Start of Records
-- ==== Sys2Proof/Machine/Integrity.lean ====
section
/-! DEFINITION. Patrol scrub, management RAM and fault injection (ch. 20). -/

namespace Sys2Proof.Machine

/-! ### Fault injection (R498) -/

/-- A write of `int_inject`: kinds and classes outside Table — Fault injection are refused. -/
def wIntInject (v : Nat) (s : State) : Applied :=
  let k := bits v 63 60
  if 4 < k ∨ (k = 4 ∧ 6 < bits v 59 56) ∨ 0xB < bits v 59 56 then .fail .refused else .done (setReg s Reg.intInject v)

/-- INT_INJECT_WRITE. -/
def execIntInjectWrite (client : Client) (value : Nat) (s : State) : Host.Outcome State Fault Refusal :=
  .next (writeRow s client Reg.intInject value (wIntInject value))

/-- A flit with `n` flipped bits carries part of a packet to the T-die (R492, R494): corrected; or the packet is discarded where
its descriptor is lost; or the word is carried poisoned. -/
def flitFault (s : State) (i : Nat) (p : Pkt) (data : Bool) (unit idx n : Nat) : State :=
  let r := checkWord (setFlips s 0xA unit idx n) 0xA unit idx
  let s := setFlips r.2 0xA unit idx 0
  if !r.1 then s
  else if data then setPkt s i { p with poison := true }
  else if p.stage = .ready then discardArrival s i 24 else s

/-- INJECT_FIRE (R498): the word `index` of the armed unit is written, for a die-to-die module as a flit of packet `pkt`; or a
ledger counter takes its next result. The words and results that a command of this model writes fire within it. -/
def execInjectFire (index pkt : Nat) (data : Bool) (s : State) : Host.Outcome State Fault Refusal :=
  let f := reg s Reg.intInject
  let kind := bits f 63 60
  let cls := bits f 59 56
  let unit := bits f 55 48
  if kind = 0 then .next s
  else if kind = 4 then .next (if cls = 6 then ledgerResidue s else s)
  else if bits f 39 0 ≠ 0xFFFFFFFFFF ∧ bits f 39 0 ≠ index then .next s
  else if cls = 0xA then
    match pkt? s pkt with
    | some p =>
      if p.stage = .window ∨ p.stage = .ready then
        .next (flitFault (latchError (injectFired s) 0xA 3 unit index) pkt p data unit index kind)
      else .next s
    | none => .next s
  else .next (setFlips (latchError (injectFired s) cls 3 unit index) cls unit index kind)

/-! ### Management RAM (R496) -/

/-- MGMT_RAM_ERROR (R496): a word of MGMT RAM is read with `flips` flipped bits: corrected and written back, or the cores halt. -/
def execMgmtRamError (index flips : Nat) (s : State) : Host.Outcome State Fault Refusal :=
  if 1 ≤ flips ∧ flips ≤ 3 then
    let r := checkWord (setFlips s 0xB 118 index flips) 0xB 118 index
    let s := setFlips r.2 0xB 118 index 0
    .next (if r.1 then { raise s .int 7 with fw.halted := true, fw.running := false } else s)
  else .next s

/-! ### Patrol scrub (R490, R491) -/

/-- The period of a class's sweep in ns (Table — Array classes); 0 where another chapter scrubs it. -/
def scrubPeriod (s : State) (cls : Nat) : Nat :=
  if cls = 0 ∨ cls = 1 ∨ cls = 4 then 16384 * reg s Reg.intBufScrubNs
  else if cls = 2 ∨ cls = 3 then 1000000 * reg s Reg.intQmsScrubMs
  else if cls = 5 then 1000000 * reg s Reg.intLkpScrubMs
  else if cls = 7 then 1000000 * reg s Reg.intClsScrubMs
  else if cls = 8 then 1000000 * reg s Reg.intMcScrubMs
  else if cls = 0xB then 1000000000 else 0

/-- PATROL_SCRUB_SWEEP_START (R490): at a multiple of the period; late while the last sweep still runs. -/
def execPatrolScrubSweepStart (cls : Nat) (s : State) : Host.Outcome State Fault Refusal :=
  let p := scrubPeriod s cls
  if p ≠ 0 ∧ atMultiple s p ∧ (reg s Reg.pwrState = 0 ∨ cls = 0xB) then
    if (mfind s.integ.sweeps cls).isSome then
      let s := raise (count1 s Reg.intScrubLate) .int 5
      .next { s with integ.late := mset false s.integ.late cls true }
    else .next { s with integ.sweeps := mput s.integ.sweeps cls 0 }
  else .next s

/-- The memory and unit of a bitmap word's first bit. -/
def bitmapUnit (unit idx : Nat) : Nat × Nat := (idx / 2 ^ 33, (idx % 2 ^ 32 * 24 + (unit - 66)) * 64)

/-- What a scrub does with a word it cannot correct (R489, R491, R492). -/
def scrubLost (s : State) (cls unit idx : Nat) : State :=
  let cell := unit - 66 + 24 * (idx / 32)
  if cls = 0 ∧ !unitUsed s 0 cell then setQuar (setFlips s 0 unit idx 0) 0 cell
  else if cls = 4 then
    let w := bitmapUnit unit idx
    let l := wordUnits w.1 w.2
    let s := setFlips s 4 unit idx 0
    if idx / 2 ^ 32 % 2 = 1 then l.foldl (fun s u => setQuar s w.1 u) s
    else
      let n := l.filter (fun u => !unitUsed s w.1 u)
      leakUnits (n.foldl (fun s u => setUsed s w.1 u 1) s) w.1 n
  else setFlips s cls unit idx 4

/-- One scrub read, with `found` bits newly flipped, and its write-back. -/
def patrolWord (s : State) (cls unit idx found : Nat) : State :=
  let s := if flipsOf s cls unit idx < found then setFlips s cls unit idx found else s
  if cls = 3 then readState s (idx / 2)
  else if flipsOf s cls unit idx = 0 then s
  else
    let r := checkWord s cls unit idx
    if r.1 then scrubLost r.2 cls unit idx else setFlips r.2 cls unit idx 0

/-- The scrubbers that count the reads due in a stopped island (R490). -/
def scrubCounts (s : State) (cls unit : Nat) : Bool := (cls == 0 || cls == 1 || cls == 4) && (isl s unit).stopped

/-- A sweep ends; a late one begins at once (R490). -/
def sweepEnd (s : State) (cls : Nat) : State :=
  if mget false s.integ.late cls then
    { s with integ.sweeps := mput s.integ.sweeps cls 0, integ.late := mset false s.integ.late cls false }
  else { s with integ.sweeps := mdel s.integ.sweeps cls }

/-- PATROL_SCRUB_READ (R490, R491): the next word of a class's sweep, in ascending order, with `found` bits an upset has flipped;
`last` ends the sweep. -/
def execPatrolScrubRead (cls unit index found : Nat) (last : Bool) (s : State) : Host.Outcome State Fault Refusal :=
  match mfind s.integ.sweeps cls with
  | none => .next s
  | some p =>
    let k := unit % 256 * 2 ^ 40 + index % 2 ^ 40
    if k < p ∨ 3 < found ∨ 256 ≤ unit ∨ 2 ^ 40 ≤ index ∨ (reg s Reg.pwrState ≠ 0 ∧ cls ≠ 0xB) then .next s
    else
      let s := { s with integ.sweeps := mput s.integ.sweeps cls (k + 1) }
      let s := if scrubCounts s cls unit then { s with integ.due := mset 0 s.integ.due unit (mget 0 s.integ.due unit + 1) }
        else patrolWord s cls unit index found
      .next (if last then sweepEnd s cls else s)

/-- PATROL_SCRUB_BATCH (R490): the reads due in an island, as (class, index, bits found flipped), once 1,024 are due or it is
awake. -/
def execPatrolScrubBatch (unit : Nat) (reads : List (Nat × Nat × Nat)) (s : State) : Host.Outcome State Fault Refusal :=
  let n := mget 0 s.integ.due unit
  if n = 0 ∨ reads.length ≠ n ∨ ((isl s unit).stopped ∧ n < 1024) ∨ reg s Reg.pwrState ≠ 0 then .next s
  else .next (reads.foldl (fun s r => if (r.1 = 0 ∨ r.1 = 1 ∨ r.1 = 4) ∧ r.2.2 ≤ 3 then patrolWord s r.1 unit r.2.1 r.2.2 else s)
    { s with integ.due := mset 0 s.integ.due unit 0 })

/-- Values and writes of the integrity entries (R499). -/
def intRead (s : State) (k : Nat) : Nat := if k = Reg.intPoisoned then poisonedWords s else reg s k
def intWrite (k v : Nat) : State → Applied := if k = Reg.intInject then wIntInject v else storeRule k v

end Sys2Proof.Machine
end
End of Records
Once a line of the records is found to contain "where", copy it out.

## Finished exercise
/-- A flit with `n` flipped bits carries part of a packet to the T-die (R492, R494): corrected; or the packet is discarded where
/-- The period of a class's sweep in ns (Table — Array classes); 0 where another chapter scrubs it. -/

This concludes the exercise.